Input records:
/-! ### The forwarding table's commands (R214) -/

/-- Write an entry from W0 and W1, or refuse: an entry written with VALID = 0 gives no valid entry, and its FLOW and masks
are checked all the same. -/
def Dev.fwdWrite (d : Dev) (idx : Nat) : Dev :=
  let w0 := d.rd HFB_FWD_W0
  let w1 := d.rd HFB_FWD_W1
  let e : FwdEnt := { flow := fget w0 19 0, pri := fget w1 15 8, bkp := fget w1 7 0, mc := fget w0 30 30 == 1,
                      loc := fget w0 29 29 == 1, ctx := fget w0 28 20, dedup := fget w1 31 31 == 1, revert := fget w1 30 30 == 1,
                      valid := fget w0 31 31 == 1 }
  let others := d.hfb.fwd.filter (fun kv => kv.1 != idx && kv.2.valid)
  let pop (m : Nat) : Nat := forN 8 (fun l n => n + bitOf m l) 0
  if (e.valid && others.any (fun kv => kv.2.flow == e.flow)) || e.flow == 0 || e.flow == 0xFFFFF || e.flow == 0xF0000 + d.nodeId
      || (!e.mc && (decide (1 < pop e.pri) || decide (1 < pop e.bkp)))
      || (e.valid && e.dedup && decide (1024 ≤ (others.filter (fun kv => kv.2.dedup)).length)) then d.put HFB_FWD_CMD.REFUSED 1
  else d.setFwd idx e

/-- Invalidate an entry. -/
def Dev.fwdInvalidate (d : Dev) (idx : Nat) : Dev :=
  match d.hfb.fwd.find? (fun kv => kv.1 == idx) with
  | none => d
  | some (_, e) => d.setFwd idx { e with valid := false }

/-- Read an entry into W0 and W1. -/
def Dev.fwdRead (d : Dev) (idx : Nat) : Dev :=
  match d.hfb.fwd.find? (fun kv => kv.1 == idx) with
  | none => (d.wr HFB_FWD_W0 0).wr HFB_FWD_W1 0
  | some (_, e) =>
    let w0 := 2 ^ 31 * b2n e.valid + 2 ^ 30 * b2n e.mc + 2 ^ 29 * b2n e.loc + 2 ^ 20 * e.ctx + e.flow
    let w1 := 2 ^ 31 * b2n e.dedup + 2 ^ 30 * b2n e.revert + 2 ^ 29 * b2n e.useBkp + 256 * e.pri + e.bkp
    (d.wr HFB_FWD_W0 (BitVec.ofNat 32 w0)).wr HFB_FWD_W1 (BitVec.ofNat 32 w1)

/-- A write of HFB_FWD_CMD. -/
def Dev.fwdCommand (d : Dev) (w : Word) : Dev :=
  let d := d.store HFB_FWD_CMD w
  let idx := d.get HFB_FWD_CMD.IDX
  match fget w 1 0 with
  | 1 => d.fwdWrite idx
  | 2 => d.fwdRead idx
  | 3 => d.fwdInvalidate idx
  | _ => d

/-- At a boundary, entries with REVERT whose primary links are back leave the backup (R216). -/
def Dev.revert (d : Dev) : Dev :=
  let u := d.upMask
  { d with hfb := { d.hfb with fwd := d.hfb.fwd.map (fun kv =>
      (kv.1, if kv.2.revert && kv.2.useBkp && (kv.2.pri &&& u) == kv.2.pri then { kv.2 with useBkp := false } else kv.2)) } }

/-! ### HELLO, topology, node identity, time source (R205, R208 to R213) -/

/-- The die identity. -/
def Dev.uid (d : Dev) : Nat := d.fuse.uid

/-- Does the fabric service of the management firmware run (R204, R225)? -/
def Dev.fabricService (d : Dev) : Bool := d.mgmt.fwRunning

/-- A broadcast CTRL cell of this node: on every link of U (R207). -/
def Dev.broadcast (d : Dev) (ty seq : Nat) (pay : List Byte) : Dev :=
  let bs := mkHdr 2 ty false false (pay.length / 4) 0 0xFFFFF 15 d.nodeId (seq % 65536) d.cellBlk ++ pay
  d.sendTo d.upMask 0xFFFFF { cls := 2, bytes := bs }

/-- FLAGS of the node's TOPO record. -/
def Dev.topoFlags (d : Dev) : Nat :=
  let t := d.get HLK_TSYNC.TB
  d.get HFB_NODE.MODE + 2 * d.get PAIR_CFG.EN + 4 * b2n (d.get PAIR_STAT.ROLE == 2) + 8 * d.get TIME_TB_CFG.TRACEABLE t
    + 16 * b2n (d.tbHoldover t)

/-- The links that are UP. -/
def Dev.upLinks (d : Dev) : List Nat := (List.range 8).filter (fun l => d.get HFB_ADJ.STATE l == 2)

/-- The neighbour entries of this node's record: node, local and remote link, rate, delay in ns (R208). -/
def Dev.topoAdj (d : Dev) : List (Nat × Nat × Nat × Nat × Nat) :=
  d.upLinks.map (fun l => (d.get HFB_ADJ.NBR l, l, d.get HFB_ADJ.RLINK l, d.get HLK_CFG.RATE l,
    min 65535 (rhe (d.get HLK_DELAY.DELAY l) 16).toNat))

/-- This node's own record. -/
def Dev.ownRec (d : Dev) : TopoRec :=
  { uid := d.uid, node := d.nodeId, seq := d.hfb.topoSeq, flags := d.topoFlags, tprio := d.get HFB_CFG.TPRIO, adj := d.topoAdj }

/-- What this node says of itself that an election rests on: its ID, flags, TPRIO and adjacencies (R213). -/
def Dev.ownKey (d : Dev) : TopoRec :=
  { d.ownRec with seq := 0, adj := d.upLinks.map (fun l => (d.get HFB_ADJ.NBR l, l, d.get HFB_ADJ.RLINK l, 0, 0)) }

/-- A change of which calls for a TOPO record: the node's ID and flags, and its adjacencies with their states (R208). -/
def Dev.topoKey (d : Dev) : TopoRec × List Nat :=
  ({ d.ownKey with tprio := 0 }, (List.range 8).map (fun l => d.get HFB_ADJ.STATE l))

/-- A TOPO record is called for (R208, R210). -/
def Dev.topoCall (d : Dev) : Dev := { d with hfb := { d.hfb with topoDue := true } }

/-- The fabric service originates a TOPO record after a change, or 1 s after the last one (R208, R225). -/
def Dev.topoOriginate (d : Dev) : Dev :=
  if !d.fabricService || (!d.hfb.topoDue && !d.isDue .topo 1000000000) then d else
  let d := ({ d with hfb := { d.hfb with topoDue := false } }).startTimer .topo
  let d := { d with hfb := { d.hfb with topoSeq := (d.hfb.topoSeq + 1) % 65536 } }
  let r := d.ownRec
  let ent (a : Nat × Nat × Nat × Nat × Nat) : List Byte :=
    beBytes 2 a.1 ++ beBytes 1 a.2.1 ++ beBytes 1 a.2.2.1 ++ beBytes 1 a.2.2.2.1 ++ [0] ++ beBytes 2 a.2.2.2.2
  let p := beBytes 8 r.uid ++ beBytes 1 r.flags ++ beBytes 1 r.tprio ++ beBytes 1 r.adj.length
    ++ [0, 0, 0, 0, 0] ++ r.adj.flatMap ent
  d.broadcast 1 d.hfb.topoSeq p

/-- A TOPO record from a cell (R208). -/
def topoOf (bs : List Byte) : TopoRec :=
  let p := cellPay bs
  { uid := beAt p 0 8, node := hSrc bs, seq := hSeq bs, flags := cb p 8, tprio := cb p 9,
    adj := (List.range (min 8 (cb p 10))).map (fun k =>
      (beAt p (16 + 8 * k) 2, cb p (18 + 8 * k), cb p (19 + 8 * k), cb p (20 + 8 * k), beAt p (22 + 8 * k) 2)) }

/-- All nodes that the database shows, this one included. -/
def Dev.nodes (d : Dev) : List TopoRec := d.ownRec :: (d.hfb.topo.map (·.2)).filter (fun r => r.uid != d.uid)

/-- Does one eligible node rank before another as time source (R213)? -/
def tsBefore (a b : TopoRec) : Bool :=
  let k (r : TopoRec) : Nat := (r.tprio * 2 + (1 - bitOf r.flags 3)) * 2 + bitOf r.flags 4
  decide (k a < k b) || (k a == k b && decide (a.uid < b.uid))

/-- The fabric time source. -/
def Dev.timeSource (d : Dev) : Option TopoRec :=
  (d.nodes.filter (fun r => decide (r.tprio < 255))).foldl
    (fun b r => match b with | none => some r | some x => if tsBefore r x then some r else some x) none

/-- Is this node the fabric time source (R213)? -/
def Dev.isSource (d : Dev) : Bool := d.timeSource.any (fun r => r.uid == d.uid)

/-- A HELLO is queued on a link that is ACTIVE, every 1 ms (R205); its SEQ is not given by the manual (free). -/
def Dev.helloSend (d : Dev) (l : Nat) : Dev :=
  if !d.lActive l || !d.isDue .hello 990000 l then d
  else
    let (k, d) := (d.startTimer .hello l).draw
    let fl := d.get HFB_NODE.MODE + 2 * d.get PAIR_CFG.EN + 4 * b2n d.isSource + 8 * b2n d.running
    let p := beBytes 8 d.uid ++ beBytes 2 d.nodeId ++ beBytes 1 l ++ beBytes 1 fl
      ++ beBytes 1 (d.get SYS_BLK_CFG.FI + 16 * d.get SYS_BLK_CFG.NB) ++ [0, 0, 0]
      ++ beBytes 4 (d.get HFB_FABID_HI.FABID) ++ beBytes 4 (d.get HFB_FABID_LO.FABID)
    d.queueCell l { cls := 2, bytes := mkHdr 2 0 false false 6 0 0 0 d.nodeId (Config.freeNat k % 65536) d.cellBlk ++ p }

/-- Hop counts from the source, by UID, after so many rounds: a node takes one more than its best neighbour. Nodes
without an ID cannot be named by others. -/
def hopRounds (nodes : List TopoRec) : Nat → Tab Nat → Tab Nat
  | 0, t => t
  | f + 1, t =>
    let t' := nodes.foldl (fun acc r =>
      if (t.find? (fun kv => kv.1 == r.uid)).isSome then acc
      else
        let reach := r.adj.filterMap (fun a => (nodes.find? (fun n => n.node == a.1 && n.node != 0)).bind
          (fun n => (t.find? (fun kv => kv.1 == n.uid)).map (·.2)))
        match reach with
        | [] => acc
        | x :: xs => tabIns acc r.uid (xs.foldl min x + 1)) t
    hopRounds nodes f t'

/-- The parent link of a node towards the source: least hops, then the next node's ID, then the link index (R213). -/
def parentOf (nodes : List TopoRec) (hops : Tab Nat) (r : TopoRec) : Option (Nat × Nat) :=
  r.adj.foldl (fun best a =>
    match (nodes.find? (fun n => n.node == a.1 && n.node != 0)).bind (fun n =>
      (hops.find? (fun kv => kv.1 == n.uid)).map (fun h => (h.2, n.uid))) with
    | none => best
    | some (h, u) =>
      let key := (h * 65536 + a.1) * 256 + a.2.1
      match best with
      | none => some (key, u)
      | some b => if key < b.1 then some (key, u) else some b) none

/-- Time-source election and the settings that follow (R213). Where no node is eligible, the node follows none and sends no SYNC cells
(DEDUCED, log entry 127). -/
def Dev.timeElect (d : Dev) : Dev :=
  match d.timeSource with
  | none => forN 8 (fun l d => d.put HLK_SYNC_CFG.TXEN 0 l) (d.put HLK_TSYNC.EN 0)
  | some src =>
    let nodes := d.nodes
    let hops := hopRounds nodes 32 [(src.uid, 0)]
    let own := d.ownRec
    let mine := (hops.find? (fun kv => kv.1 == d.uid)).map (·.2)
    let d := { d with hfb := { d.hfb with hops := (mine.getD 1) - 1 } }
    let d := if src.uid = d.uid then d.put HLK_TSYNC.EN 0
      else match parentOf nodes hops own with
        | some (key, _) => (d.put HLK_TSYNC.LINK (key % 256)).put HLK_TSYNC.EN 1
        | none => d
    forN 8 (fun l d =>
      let child := d.get HFB_ADJ.STATE l == 2 &&
        (match nodes.find? (fun n => n.uid == (d.adj0 l).uid) with
         | some n => n.uid != src.uid && (match parentOf nodes hops n with
            | some (key, u) => u == d.uid && key % 256 == d.get HFB_ADJ.RLINK l
            | none => false)
         | none => false)
      d.put HLK_SYNC_CFG.TXEN (b2n child) l) d

/-- Where the stored node ID lies in MRAM: the model's own layout. -/
abbrev mramNode : Nat := memMram + 0x3000

/-- The stored node ID, 0 where none is valid, as an initiator reads it from the MRAM (R210, R315). -/
def Dev.storedId (d : Dev) (master : Nat) : Nat × Dev :=
  let (w, d) := d.eccRead mramNode FS.SYS_MRAM_CORR FS.SYS_MRAM_UNC master
  (if w.toNat % 2 ^ 16 ≤ 0xFFE then w.toNat % 2 ^ 16 else 0, d)

/-- A write of HFB_NODE.ID, which calls for a TOPO record where it is accepted, also with the ID held (R210); the flag says that it was. -/
def Dev.nodeIdWrite (d : Dev) (v : Nat) : Bool × Dev :=
  let ok := if d.is HFB_NODE.MODE then v == 0 || v == d.hfb.staticId else decide (v ≤ 0xFFE)
  if !ok then (false, d)
  else
    let d := (d.put HFB_NODE.ID v).topoCall
    (true, if !d.is HFB_NODE.MODE && v != 0 then d.setMemLe mramNode 2 v else d)

/-- Is an ID held by another node of the database? -/
def Dev.idTaken (d : Dev) (id : Nat) : Bool := d.hfb.topo.any (fun kv => kv.2.node == id && kv.2.uid != d.uid)

/-- The next free ID after a number, within 0x0001 to 0x0FFE; past the last one the search goes on from the first; 0 where none is free
(R211; DESIGN CHOICE, log entry 148). -/
def Dev.freeId (d : Dev) (after : Nat) : Nat :=
  (((List.range 0xFFE).map (fun i => (after + i) % 0xFFE + 1)).find? (fun i => i != after && !d.idTaken i)).getD 0

/-- Claiming a candidate begins: its first CLAIM is due at once (R211). Where no ID is free the election waits, and the end of its wait tries
again (DESIGN CHOICE, log entry 148). -/
def Dev.claimWith (d : Dev) (c : Nat) : Dev :=
  if c = 0 then { d with hfb := { d.hfb with phase := 1 } }
  else (({ d with hfb := { d.hfb with phase := 2, cand := c, claims := 0, beaten := false } }).stopTimer .claim 1).stopTimer .claim 2

/-- The 1.5 s wait is over: the candidate ID is chosen (R211). -/
def Dev.electWaitDone (d : Dev) : Dev :=
  if !d.fabricService || !d.isDue .claim 1500000000 then d else
  if d.is HFB_NODE.MODE || d.nodeId != 0 || d.hfb.phase != 1 then d
  else
    let (c, d) := d.storedId 64
    let c := if c = 0 ∨ d.idTaken c = true then d.freeId 0 else c
    d.claimWith c

/-- The payload of an ELECT cell (R211). -/
def Dev.electPay (d : Dev) (op id : Nat) : List Byte :=
  beBytes 1 op ++ beBytes 1 (d.get HFB_NODE.MODE) ++ beBytes 2 id ++ beBytes 8 d.uid ++ [0, 0, 0, 0]

/-- A CLAIM of the candidate is sent, at most three times, 50 ms apart (R211, R225); its SEQ is free. -/
def Dev.claimSend (d : Dev) : Dev :=
  if d.hfb.phase ≠ 2 ∨ 3 ≤ d.hfb.claims ∨ d.fabricService = false ∨ d.isDue .claim 50000000 1 = false then d
  else
    let d := if d.hfb.claims = 0 then d.startTimer .claim 2 else d
    let (k, d) := (d.startTimer .claim 1).draw
    let d := { d with hfb := { d.hfb with claims := d.hfb.claims + 1 } }
    d.broadcast 2 (Config.freeNat k) (d.electPay 1 d.hfb.cand)

/-- 150 ms after the first CLAIM: the ID, claimed three times, is assigned and stored, or the next free one is tried (R211). -/
def Dev.claimWindowEnd (d : Dev) : Dev :=
  if d.hfb.phase ≠ 2 ∨ d.fabricService = false ∨ d.ranFor .claim 150000000 2 = false then d
  else if d.hfb.beaten || d.idTaken d.hfb.cand then d.claimWith (d.freeId d.hfb.cand)
  else if d.hfb.claims < 3 then d
  else
    let d := { d with hfb := { d.hfb with phase := 0 } }
    (d.nodeIdWrite d.hfb.cand).2

/-- A CLAIM or DEFEND is read by the fabric service (R211). -/
def Dev.electReceive (d : Dev) (bs : List Byte) : Dev :=
  let p := cellPay bs
  let op := cb p 0
  let id := beAt p 2 2
  let uid := beAt p 4 8
  if uid = d.uid ∨ d.fabricService = false then d
  else if op = 1 ∧ id = d.nodeId ∧ id ≠ 0 then
    let (k, d) := d.draw
    d.broadcast 2 (Config.freeNat k) (d.electPay 2 id)
  else if d.hfb.phase = 2 ∧ id = d.hfb.cand ∧ (op = 2 ∨ (op = 1 ∧ uid < d.uid)) then
    { d with hfb := { d.hfb with beaten := true } }
  else d

/-- Two UIDs hold this node's ID: the loser clears its own (R212). -/
def Dev.idConflict (d : Dev) (r : TopoRec) : Dev :=
  if r.node ≠ d.nodeId ∨ d.nodeId = 0 ∨ r.uid = d.uid then d
  else
    let mine := d.is HFB_NODE.MODE
    let theirs := bitOf r.flags 0 == 1
    let lose := if mine == theirs then decide (r.uid < d.uid) else theirs
    if lose then
      let d := (d.put HFB_NODE.ID 0).raise FS.HFB_ID_CONFLICT
      if mine then d
      else d.claimWith (d.freeId 0)
    else if mine && theirs then d.raise FS.HFB_ID_CONFLICT else d

/-- A TOPO record shows another UID with the candidate that this node claims (R211). -/
def Dev.candShown (d : Dev) (r : TopoRec) : Dev :=
  if d.hfb.phase = 2 ∧ r.node = d.hfb.cand then { d with hfb := { d.hfb with beaten := true } } else d

/-- A TOPO record is read by the fabric service (R208, R211, R212, R213). -/
def Dev.topoReceive (d : Dev) (bs : List Byte) : Dev :=
  let r := { topoOf bs with at_ := d.tclk }
  if r.uid = d.uid ∨ d.fabricService = false then d
  else
    let old := d.hfb.topo.find? (fun kv => kv.1 == r.uid)
    let newer := match old with
      | some (_, o) => later16 r.seq o.seq
      | none => decide (d.hfb.topo.length < 4094)
    if newer then ((({ d with hfb := { d.hfb with topo := tabIns d.hfb.topo r.uid r } }).candShown r).idConflict r).timeElect else d

/-- A record has not been refreshed within 3.5 s (R208, R213). -/
def Dev.topoExpire (d : Dev) (uid : Nat) : Dev :=
  if (d.hfb.topo.any (fun kv => kv.1 == uid && decide (d.tclk < kv.2.at_ + 875000000))) || !d.fabricService then d else
  ({ d with hfb := { d.hfb with topo := d.hfb.topo.filter (fun kv => kv.1 != uid) } }).timeElect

Directions for this task: Begin with the first line of the records and reproduce each line as is, ending with the line that holds "let w1 := 2".

Written answer:
/-! ### The forwarding table's commands (R214) -/

/-- Write an entry from W0 and W1, or refuse: an entry written with VALID = 0 gives no valid entry, and its FLOW and masks
are checked all the same. -/
def Dev.fwdWrite (d : Dev) (idx : Nat) : Dev :=
  let w0 := d.rd HFB_FWD_W0
  let w1 := d.rd HFB_FWD_W1
  let e : FwdEnt := { flow := fget w0 19 0, pri := fget w1 15 8, bkp := fget w1 7 0, mc := fget w0 30 30 == 1,
                      loc := fget w0 29 29 == 1, ctx := fget w0 28 20, dedup := fget w1 31 31 == 1, revert := fget w1 30 30 == 1,
                      valid := fget w0 31 31 == 1 }
  let others := d.hfb.fwd.filter (fun kv => kv.1 != idx && kv.2.valid)
  let pop (m : Nat) : Nat := forN 8 (fun l n => n + bitOf m l) 0
  if (e.valid && others.any (fun kv => kv.2.flow == e.flow)) || e.flow == 0 || e.flow == 0xFFFFF || e.flow == 0xF0000 + d.nodeId
      || (!e.mc && (decide (1 < pop e.pri) || decide (1 < pop e.bkp)))
      || (e.valid && e.dedup && decide (1024 ≤ (others.filter (fun kv => kv.2.dedup)).length)) then d.put HFB_FWD_CMD.REFUSED 1
  else d.setFwd idx e

/-- Invalidate an entry. -/
def Dev.fwdInvalidate (d : Dev) (idx : Nat) : Dev :=
  match d.hfb.fwd.find? (fun kv => kv.1 == idx) with
  | none => d
  | some (_, e) => d.setFwd idx { e with valid := false }

/-- Read an entry into W0 and W1. -/
def Dev.fwdRead (d : Dev) (idx : Nat) : Dev :=
  match d.hfb.fwd.find? (fun kv => kv.1 == idx) with
  | none => (d.wr HFB_FWD_W0 0).wr HFB_FWD_W1 0
  | some (_, e) =>
    let w0 := 2 ^ 31 * b2n e.valid + 2 ^ 30 * b2n e.mc + 2 ^ 29 * b2n e.loc + 2 ^ 20 * e.ctx + e.flow
    let w1 := 2 ^ 31 * b2n e.dedup + 2 ^ 30 * b2n e.revert + 2 ^ 29 * b2n e.useBkp + 256 * e.pri + e.bkp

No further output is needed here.